Recently in Spyware Category
Posted By Pete at 12:43 AM, September 14, 2009
Nine months into 2009, and we've already seen record setting growth in malware. This exponential growth does not look like it is going to stop any time soon. As the malware industry cranks out more malware, those of us in the security industry are busy keeping up so that networks all over the Internet can remain safe.
As of now, the STM has over 3 million malware signatures on the appliance, up from 1.6 million at the start of 2009.
On the other hand we have the UTM, now with over 1 million malware signatures, up from 600 thousand only half a year ago.
We pride ourselves in bringing the best malware (virus, spyware, adware, trojan, keylogger, rootkit, backdoor...etc) protection for small to medium businesses and will continue to counter each and every threat that emerges onto the Internet.
Posted by: Pete at 12:43 AM
Categories: General , Malware , Spyware , Viruses
Posted By Pete at 4:49 PM, July 31, 2009
Every few months an incident like this happens. This time the victim is Network Solutions (a domain name, email, and Web hosting company) and 500k+ of its customers. This is very similar to another credit card heist that happened last year. Again, there was this little piece of malware that found its way onto Network Solutions' credit card system and when no one was looking, transmitted all the hundreds of thousands of credit card numbers to some unknown hacker out on the Internet.
All companies who handle customer data should have stricter network security layers and policies in place. PCI is a start, but has not prevented credit card stealing from becoming a recurring theme. The bad guys are out in the dark, a constant threat over our shoulders, waiting for a vulnerable moment from our network. To give us a better chance, we need more security in the network both at the end points and at the gateway, as well as better designed systems that are designed with network safety in mind. Last but not least, more end user education, training, and access control.
Posted by: Pete at 4:49 PM
Categories: General , Malware , Spyware
Posted By Netgear Threat Lab at 10:22 AM, April 30, 2009
Based on data collected in Q1 2009, we found that pornographic and sexually explicit sites were most likely to host malware. Also, as expected, Streaming Media and Downloads sites are high up at number 3. This is no surprise as such sites have traditionally been near the top of the list. Unexpectedly however, job search sites were amongst the top ten.

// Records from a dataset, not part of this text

-- ==== Sys2Proof/Machine/Step.lean ====
section
/-! DEFINITION. The step: one turn of a run (spec/00_scope.md R9). -/

namespace Sys2Proof.Machine

/-- One step of the machine: a micro-step of the block, a host access or a hardware reset, as the schedule says. -/
def step (s : State) : Host.Outcome State Fault Refusal := takeTurn s

/-- `s` with the command word whose bits are `w` placed where the next step takes its command: the command is accepted as R67 says and
the block moves next (log 7). -/
def State.withFetchWord (s : State) (nbits w : Nat) : State := placeCommand (BitVec.ofNat 32 (w % 2 ^ nbits)) s

end Sys2Proof.Machine
end

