/-- At a Branch the walk reads one bit and descends, LEFT on 0 and RIGHT on 1, in both decode commands; IN_SR is refilled from the FIFO
where it is empty (R132, R80, R13). -/
def Obligations.WalkReadsBit : Prop :=
  ∀ (s : State) (op : BitVec 4) (y : Sym) (cur : NodeIndex) (consumed : BitVec 10) (b : Bool) (p : InPath),
    s.current = some { op := op, sym := y, pos := .walk cur consumed } →
    (readNode s.rams cur.toNat).getLsbD 31 = true →
    ((s.input.bits ≠ 0 ∧ b = s.input.sr.getLsbD (s.input.bits - 1) ∧ p = { s.input with bits := s.input.bits - 1 }) ∨
     (s.input.bits = 0 ∧ ∃ x rest, s.input.fifo = x :: rest ∧ b = x.getLsbD 7 ∧ p = { fifo := rest, sr := x, bits := 7 })) →
    ∀ i ∈ [Instr.decodeSymbol, .decompress], exec i s = .next
      { s with
        current := some
          { op := op, sym := y,
            pos := .walk
              (if b then BitVec.ofNat 10 (readNode s.rams cur.toNat).toNat
               else BitVec.ofNat 10 ((readNode s.rams cur.toNat).toNat / 0x10000))
              (consumed + 1#10) },
        input := p,
        status := { s.status with waitIn := false, waitOut := false } }

/-- DECODE_SYMBOL at the end of the input inside a codeword: EOI, and the fault END_OF_INPUT with DATA = CONSUMED
(R130, R80, R180, R183). -/
def Obligations.DecodeSymbolEndOfInput : Prop :=
  ∀ (s : State) (op : BitVec 4) (y : Sym) (cur : NodeIndex) (consumed : BitVec 10),
    s.current = some { op := op, sym := y, pos := .walk cur consumed } →
    (readNode s.rams cur.toNat).getLsbD 31 = true → s.input.bits = 0 → s.input.fifo = [] → s.status.inEnd = true →
    exec .decodeSymbol s = .next
      { s with
        current := none,
        faultInfo := BitVec.ofNat 32 (consumed.toNat * 0x10000 + 5),
        status := { s.status with eoi := true, fault := true, waitIn := false, waitOut := false } }

/-- A held micro-step changes nothing but the WAIT bit of what it waits for. WAIT_IN: the decode commands at a Branch with no bit, COMPRESS
with fewer than 8 bits, where the input has not ended. WAIT_OUT: a bit that would complete a byte, or a Flush of a partial byte, with
the output FIFO full (R9, R80 to R83). -/
def Obligations.HeldMicroSteps : Prop :=
  ∀ (s : State) (op : BitVec 4) (y : Sym) (pos : Pos) (i : Instr), s.current = some { op := op, sym := y, pos := pos } →
    (s.status.inEnd = false →
      ((∃ cur consumed, pos = .walk cur consumed ∧ (readNode s.rams cur.toNat).getLsbD 31 = true ∧ s.input.bits = 0 ∧
          s.input.fifo = [] ∧ i ∈ [Instr.decodeSymbol, .decompress]) ∨
       (pos = .read ∧ s.input.bits + 8 * s.input.fifo.length < 8 ∧ i = .compress)) →
      exec i s = .next { s with status := { s.status with waitIn := true } }) ∧
    (s.output.fifo.length = s.params.outDepth →
      ((s.output.bits = 7 ∧
          ((∃ x z len j, i = .encodeSymbol z ∧ pos = .code x len j) ∨ (∃ x k, i = .decompress ∧ pos = .emit x k) ∨
           (∃ x len j, i = .compress ∧ pos = .code x len j) ∨ (∃ n, i = .compress ∧ pos = .pad n))) ∨
       (s.output.bits ≠ 0 ∧ pos = .flush ∧ i ∈ [Instr.flush, .decompress, .compress])) →
      exec i s = .next { s with status := { s.status with waitOut := true } })

/-- The lookup's faults, in its order, in both encode commands: UNKNOWN_SYMBOL for a symbol above 256 or not in the table, BAD_CODE_LEN for a
LEN above 256, DATA = the symbol; no bit is written (R142, R180, R183). -/
def Obligations.LookupFaults : Prop :=
  ∀ (s : State) (op : BitVec 4) (y x z : Sym) (code : Nat),
    s.current = some { op := op, sym := y, pos := .lookup x } →
    ((256 < x.toNat ∧ code = 3) ∨ (x.toNat ≤ 256 ∧ (readCfg s.rams x.toNat).getLsbD 31 = false ∧ code = 3) ∨
     (x.toNat ≤ 256 ∧ (readCfg s.rams x.toNat).getLsbD 31 = true ∧ 256 < (readCfg s.rams x.toNat).toNat % 512 ∧ code = 4)) →
    ∀ i ∈ [Instr.encodeSymbol z, .compress], exec i s = .next
      { s with
        current := none,
        faultInfo := BitVec.ofNat 32 (x.toNat * 0x10000 + code),
        status := { s.status with fault := true, waitIn := false, waitOut := false } }

/-- The lookup of a usable slot: with LEN > 0 the codeword's first bit is next, in both encode commands; with LEN = 0 nothing is written and
ENCODE_SYMBOL ends (R142, R140). -/
def Obligations.LookupStartsCodeword : Prop :=
  ∀ (s : State) (op : BitVec 4) (y x z : Sym) (len : Nat),
    s.current = some { op := op, sym := y, pos := .lookup x } → x.toNat ≤ 256 →
    (readCfg s.rams x.toNat).getLsbD 31 = true → len = (readCfg s.rams x.toNat).toNat % 512 → len ≤ 256 →
    (len = 0 → exec (.encodeSymbol z) s = .next
      { s with current := none, status := { s.status with done := true, waitIn := false, waitOut := false } }) ∧
    (0 < len → ∀ i ∈ [Instr.encodeSymbol z, .compress], exec i s = .next
      { s with
        current := some { op := op, sym := y, pos := .code x len 0 },
        status := { s.status with waitIn := false, waitOut := false } })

As for sites manipulated by phishing, health & medicine related sites top the list, followed closely by Webmail. Social networking sites such as Facebook and Twitter are also becoming more frequently exploited by cyber criminals as a medium to spread malicious code.
Posted by: Netgear Threat Lab at 10:22 AM
Categories: Malware , Netgear Threat Lab , Phishing , Spyware , Viruses
Posted By Pete at 12:33 AM, February 13, 2009
I was in a car accident a couple of weeks ago. Something I never thought I'd get into. I consider myself a good driver, always (most of the time anyways) following rules and traffic signs, alert, aware of my surroundings, what other cars around me are doing. However, I was still rear ended on the freeway, while I was at a complete stop. Apparently, the driver who hit me was not paying attention to the traffic in front of him, so he hit me and pushed my car into two other cars. The damage: my lovely car was totaled. Luckily, I managed to walk away from that with only a few aches and pains. The moral of the story? No matter how careful you are, you can't control how others around you drive. All you can do is drive the safest car you can afford and drive it safely.
So what does this have to do with your data? I came across THIS article a few weeks back and let out a long sigh of helplessness. One little keylogger and millions of credit card numbers are potentially compromised. So you've installed security software on your PC. You have a VPN firewall. You have a gateway security solution. You've deployed URL filtering, anti-spam, IPS, applied security patches...the works. You've taken all the steps necessary to secure your network. And yet your credit card numbers still end up in the wrong hands. No matter how careful you are, you have no control over where your data goes after it leaves your network. You have no idea what payment processing firms and other organizations handling our sensitive data have in place for network security. In the end, all you can do is deploy the best security you can afford and hope that others follow suit. Sound familiar?